### TASK STATEMENT
Search the data for lines holding the word "Verdict". State how many there are, and nothing else.

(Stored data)
+---+

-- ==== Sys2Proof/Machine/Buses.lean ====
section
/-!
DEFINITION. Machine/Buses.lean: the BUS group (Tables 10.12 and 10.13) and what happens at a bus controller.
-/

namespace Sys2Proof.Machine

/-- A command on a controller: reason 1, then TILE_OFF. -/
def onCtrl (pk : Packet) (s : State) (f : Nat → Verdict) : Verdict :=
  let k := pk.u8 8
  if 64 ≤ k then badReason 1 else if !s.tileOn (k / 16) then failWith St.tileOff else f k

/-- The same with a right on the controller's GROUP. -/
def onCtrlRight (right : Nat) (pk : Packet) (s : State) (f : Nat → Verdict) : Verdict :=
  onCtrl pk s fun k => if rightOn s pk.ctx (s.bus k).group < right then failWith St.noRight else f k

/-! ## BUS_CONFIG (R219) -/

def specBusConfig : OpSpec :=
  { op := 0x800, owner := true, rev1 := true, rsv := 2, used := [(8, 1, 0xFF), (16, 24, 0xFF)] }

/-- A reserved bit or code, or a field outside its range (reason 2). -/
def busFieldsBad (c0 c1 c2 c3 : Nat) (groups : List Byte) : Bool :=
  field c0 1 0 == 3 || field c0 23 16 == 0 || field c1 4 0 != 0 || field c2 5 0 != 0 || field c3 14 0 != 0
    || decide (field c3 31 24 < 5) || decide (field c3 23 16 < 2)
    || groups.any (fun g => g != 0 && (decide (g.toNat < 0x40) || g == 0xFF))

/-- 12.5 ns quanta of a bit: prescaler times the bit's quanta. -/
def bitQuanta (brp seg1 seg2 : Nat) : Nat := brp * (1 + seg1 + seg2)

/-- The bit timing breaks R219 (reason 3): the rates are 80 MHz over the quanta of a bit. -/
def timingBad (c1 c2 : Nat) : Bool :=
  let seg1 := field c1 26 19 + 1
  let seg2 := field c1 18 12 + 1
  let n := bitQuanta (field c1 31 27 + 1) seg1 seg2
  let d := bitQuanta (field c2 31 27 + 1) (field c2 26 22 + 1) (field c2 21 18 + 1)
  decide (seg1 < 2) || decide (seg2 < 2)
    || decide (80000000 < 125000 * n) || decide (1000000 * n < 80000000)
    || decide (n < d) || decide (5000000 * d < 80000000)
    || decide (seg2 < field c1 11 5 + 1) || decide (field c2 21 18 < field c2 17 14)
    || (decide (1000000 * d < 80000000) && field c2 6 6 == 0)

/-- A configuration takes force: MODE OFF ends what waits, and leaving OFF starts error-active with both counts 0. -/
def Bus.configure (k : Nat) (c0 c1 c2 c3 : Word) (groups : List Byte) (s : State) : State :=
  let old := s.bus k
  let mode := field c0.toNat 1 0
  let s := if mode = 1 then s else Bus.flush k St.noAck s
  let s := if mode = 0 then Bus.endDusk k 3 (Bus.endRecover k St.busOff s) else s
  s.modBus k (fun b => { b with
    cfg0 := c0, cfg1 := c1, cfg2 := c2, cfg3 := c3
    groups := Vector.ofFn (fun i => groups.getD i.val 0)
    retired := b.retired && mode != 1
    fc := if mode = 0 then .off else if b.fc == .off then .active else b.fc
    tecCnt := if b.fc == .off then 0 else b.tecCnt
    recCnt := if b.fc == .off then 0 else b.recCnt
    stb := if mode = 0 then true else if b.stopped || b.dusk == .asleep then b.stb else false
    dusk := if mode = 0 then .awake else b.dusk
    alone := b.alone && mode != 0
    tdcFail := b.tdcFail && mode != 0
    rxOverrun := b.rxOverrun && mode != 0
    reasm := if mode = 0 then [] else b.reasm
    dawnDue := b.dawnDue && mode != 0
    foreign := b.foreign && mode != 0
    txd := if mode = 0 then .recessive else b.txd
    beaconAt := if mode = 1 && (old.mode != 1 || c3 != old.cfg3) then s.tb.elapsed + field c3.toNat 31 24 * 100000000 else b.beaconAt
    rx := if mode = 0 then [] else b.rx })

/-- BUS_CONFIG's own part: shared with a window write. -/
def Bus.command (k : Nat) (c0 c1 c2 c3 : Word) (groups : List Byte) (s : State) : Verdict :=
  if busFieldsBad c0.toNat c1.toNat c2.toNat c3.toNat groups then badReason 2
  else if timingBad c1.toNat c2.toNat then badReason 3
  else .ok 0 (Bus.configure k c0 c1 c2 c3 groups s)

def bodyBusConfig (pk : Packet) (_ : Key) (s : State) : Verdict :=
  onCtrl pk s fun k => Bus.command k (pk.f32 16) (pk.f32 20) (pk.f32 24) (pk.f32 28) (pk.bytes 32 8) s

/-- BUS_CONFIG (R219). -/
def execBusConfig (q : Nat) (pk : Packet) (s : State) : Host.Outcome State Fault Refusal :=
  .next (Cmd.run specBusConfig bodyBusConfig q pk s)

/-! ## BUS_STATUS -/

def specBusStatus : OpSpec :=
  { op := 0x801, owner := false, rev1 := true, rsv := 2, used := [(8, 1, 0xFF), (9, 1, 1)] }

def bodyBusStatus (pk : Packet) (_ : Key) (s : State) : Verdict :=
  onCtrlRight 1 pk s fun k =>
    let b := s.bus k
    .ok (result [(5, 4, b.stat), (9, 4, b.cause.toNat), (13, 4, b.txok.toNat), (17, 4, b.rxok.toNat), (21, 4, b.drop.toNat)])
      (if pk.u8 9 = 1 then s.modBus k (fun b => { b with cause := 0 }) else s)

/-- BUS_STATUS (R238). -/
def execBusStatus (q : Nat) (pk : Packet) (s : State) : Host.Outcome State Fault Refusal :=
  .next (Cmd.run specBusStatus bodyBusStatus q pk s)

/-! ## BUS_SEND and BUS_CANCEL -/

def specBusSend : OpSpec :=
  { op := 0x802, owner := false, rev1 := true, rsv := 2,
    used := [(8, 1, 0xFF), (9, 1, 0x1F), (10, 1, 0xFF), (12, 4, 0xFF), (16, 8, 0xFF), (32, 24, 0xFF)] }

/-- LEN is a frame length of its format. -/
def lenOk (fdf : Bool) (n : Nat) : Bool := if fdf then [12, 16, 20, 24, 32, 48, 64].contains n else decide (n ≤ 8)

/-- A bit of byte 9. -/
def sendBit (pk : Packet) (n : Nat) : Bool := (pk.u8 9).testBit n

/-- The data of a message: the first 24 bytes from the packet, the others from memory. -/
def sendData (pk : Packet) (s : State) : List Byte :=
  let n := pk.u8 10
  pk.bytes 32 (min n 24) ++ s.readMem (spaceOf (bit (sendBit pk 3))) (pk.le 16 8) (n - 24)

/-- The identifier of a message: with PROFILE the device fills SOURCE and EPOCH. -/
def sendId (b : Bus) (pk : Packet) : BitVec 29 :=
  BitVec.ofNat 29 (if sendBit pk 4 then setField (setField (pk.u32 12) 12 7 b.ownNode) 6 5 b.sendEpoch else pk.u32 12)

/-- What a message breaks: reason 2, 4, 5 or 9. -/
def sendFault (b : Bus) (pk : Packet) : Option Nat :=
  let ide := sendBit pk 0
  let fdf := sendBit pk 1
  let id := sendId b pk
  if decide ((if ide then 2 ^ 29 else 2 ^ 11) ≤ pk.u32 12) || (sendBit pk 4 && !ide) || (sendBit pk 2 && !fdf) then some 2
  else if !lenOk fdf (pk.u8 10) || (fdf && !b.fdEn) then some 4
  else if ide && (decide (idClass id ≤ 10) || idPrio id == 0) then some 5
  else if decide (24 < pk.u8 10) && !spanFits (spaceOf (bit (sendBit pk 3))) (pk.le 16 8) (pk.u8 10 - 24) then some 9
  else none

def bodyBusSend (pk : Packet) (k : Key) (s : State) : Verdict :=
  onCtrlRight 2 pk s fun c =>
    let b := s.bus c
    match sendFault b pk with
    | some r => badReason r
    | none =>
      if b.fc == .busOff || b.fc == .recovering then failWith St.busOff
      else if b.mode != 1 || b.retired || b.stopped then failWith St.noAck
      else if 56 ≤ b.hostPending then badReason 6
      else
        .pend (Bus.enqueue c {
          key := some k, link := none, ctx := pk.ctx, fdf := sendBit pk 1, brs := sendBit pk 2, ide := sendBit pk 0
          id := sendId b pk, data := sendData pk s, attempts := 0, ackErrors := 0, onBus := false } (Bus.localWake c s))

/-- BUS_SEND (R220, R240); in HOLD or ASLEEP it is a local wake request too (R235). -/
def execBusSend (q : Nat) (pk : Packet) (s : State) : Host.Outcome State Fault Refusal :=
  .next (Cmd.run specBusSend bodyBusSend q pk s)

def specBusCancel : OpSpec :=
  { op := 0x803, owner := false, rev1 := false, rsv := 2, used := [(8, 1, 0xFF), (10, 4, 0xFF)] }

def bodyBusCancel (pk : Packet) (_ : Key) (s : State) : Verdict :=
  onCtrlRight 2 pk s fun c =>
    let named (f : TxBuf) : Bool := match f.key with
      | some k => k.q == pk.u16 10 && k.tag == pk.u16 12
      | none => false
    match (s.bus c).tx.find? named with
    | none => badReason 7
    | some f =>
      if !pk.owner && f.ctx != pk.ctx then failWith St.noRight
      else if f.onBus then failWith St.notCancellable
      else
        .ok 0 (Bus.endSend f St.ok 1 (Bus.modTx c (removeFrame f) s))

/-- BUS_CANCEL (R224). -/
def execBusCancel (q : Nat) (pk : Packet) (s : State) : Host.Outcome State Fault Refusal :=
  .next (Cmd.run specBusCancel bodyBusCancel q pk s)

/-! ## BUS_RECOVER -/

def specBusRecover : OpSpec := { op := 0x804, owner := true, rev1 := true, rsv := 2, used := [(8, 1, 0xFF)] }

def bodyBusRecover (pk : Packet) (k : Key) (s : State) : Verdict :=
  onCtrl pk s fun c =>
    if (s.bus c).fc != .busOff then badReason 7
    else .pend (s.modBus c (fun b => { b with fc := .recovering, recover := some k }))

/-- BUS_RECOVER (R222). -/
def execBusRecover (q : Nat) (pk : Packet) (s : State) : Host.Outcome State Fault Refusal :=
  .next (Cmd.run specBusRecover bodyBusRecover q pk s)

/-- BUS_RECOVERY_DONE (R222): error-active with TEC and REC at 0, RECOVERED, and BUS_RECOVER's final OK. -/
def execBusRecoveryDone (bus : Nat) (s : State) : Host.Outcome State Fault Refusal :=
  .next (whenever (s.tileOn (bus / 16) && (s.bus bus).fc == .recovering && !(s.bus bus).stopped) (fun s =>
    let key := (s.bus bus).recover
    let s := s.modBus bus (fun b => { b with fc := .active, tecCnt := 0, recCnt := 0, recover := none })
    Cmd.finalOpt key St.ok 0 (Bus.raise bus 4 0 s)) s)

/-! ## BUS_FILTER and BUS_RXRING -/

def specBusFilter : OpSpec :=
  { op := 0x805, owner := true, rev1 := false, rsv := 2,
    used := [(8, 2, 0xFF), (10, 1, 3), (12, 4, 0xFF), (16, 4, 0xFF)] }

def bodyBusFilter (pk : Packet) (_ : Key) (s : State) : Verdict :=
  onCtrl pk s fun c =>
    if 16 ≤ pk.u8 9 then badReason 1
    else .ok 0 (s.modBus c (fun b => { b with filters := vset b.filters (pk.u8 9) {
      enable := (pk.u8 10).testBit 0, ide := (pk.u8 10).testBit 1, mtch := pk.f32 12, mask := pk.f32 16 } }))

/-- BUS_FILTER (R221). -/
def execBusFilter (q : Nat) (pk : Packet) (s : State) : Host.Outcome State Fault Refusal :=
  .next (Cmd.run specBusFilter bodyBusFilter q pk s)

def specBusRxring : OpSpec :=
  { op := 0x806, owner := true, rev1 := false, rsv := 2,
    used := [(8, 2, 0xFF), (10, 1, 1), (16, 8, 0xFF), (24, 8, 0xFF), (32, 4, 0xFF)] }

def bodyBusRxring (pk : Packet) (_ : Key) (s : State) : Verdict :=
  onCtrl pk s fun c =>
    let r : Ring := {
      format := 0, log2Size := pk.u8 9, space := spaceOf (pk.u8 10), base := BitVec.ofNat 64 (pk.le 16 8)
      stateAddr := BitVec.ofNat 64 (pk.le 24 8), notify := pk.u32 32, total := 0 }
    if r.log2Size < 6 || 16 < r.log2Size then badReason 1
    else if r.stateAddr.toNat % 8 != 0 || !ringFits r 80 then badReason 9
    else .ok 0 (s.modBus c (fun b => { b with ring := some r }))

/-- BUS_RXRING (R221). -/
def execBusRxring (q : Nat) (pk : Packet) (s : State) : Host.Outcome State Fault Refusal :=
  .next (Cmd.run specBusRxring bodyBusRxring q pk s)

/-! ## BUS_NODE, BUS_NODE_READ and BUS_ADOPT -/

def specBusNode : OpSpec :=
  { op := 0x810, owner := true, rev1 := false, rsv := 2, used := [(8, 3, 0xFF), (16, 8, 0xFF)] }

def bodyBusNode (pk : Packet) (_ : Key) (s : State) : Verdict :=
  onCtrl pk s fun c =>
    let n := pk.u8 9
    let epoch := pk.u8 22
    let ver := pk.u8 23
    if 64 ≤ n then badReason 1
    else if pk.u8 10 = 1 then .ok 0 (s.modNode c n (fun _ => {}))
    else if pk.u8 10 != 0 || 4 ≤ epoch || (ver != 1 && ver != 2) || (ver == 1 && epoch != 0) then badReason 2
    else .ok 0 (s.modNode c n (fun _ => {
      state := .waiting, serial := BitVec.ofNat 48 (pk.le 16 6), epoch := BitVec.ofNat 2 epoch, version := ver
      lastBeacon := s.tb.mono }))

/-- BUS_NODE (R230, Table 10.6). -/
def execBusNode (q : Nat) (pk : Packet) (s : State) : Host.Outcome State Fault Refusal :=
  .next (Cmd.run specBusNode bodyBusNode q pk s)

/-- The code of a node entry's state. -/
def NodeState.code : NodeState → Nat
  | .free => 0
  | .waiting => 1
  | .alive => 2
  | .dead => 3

+---+

### EXERCISE RESPONSE
11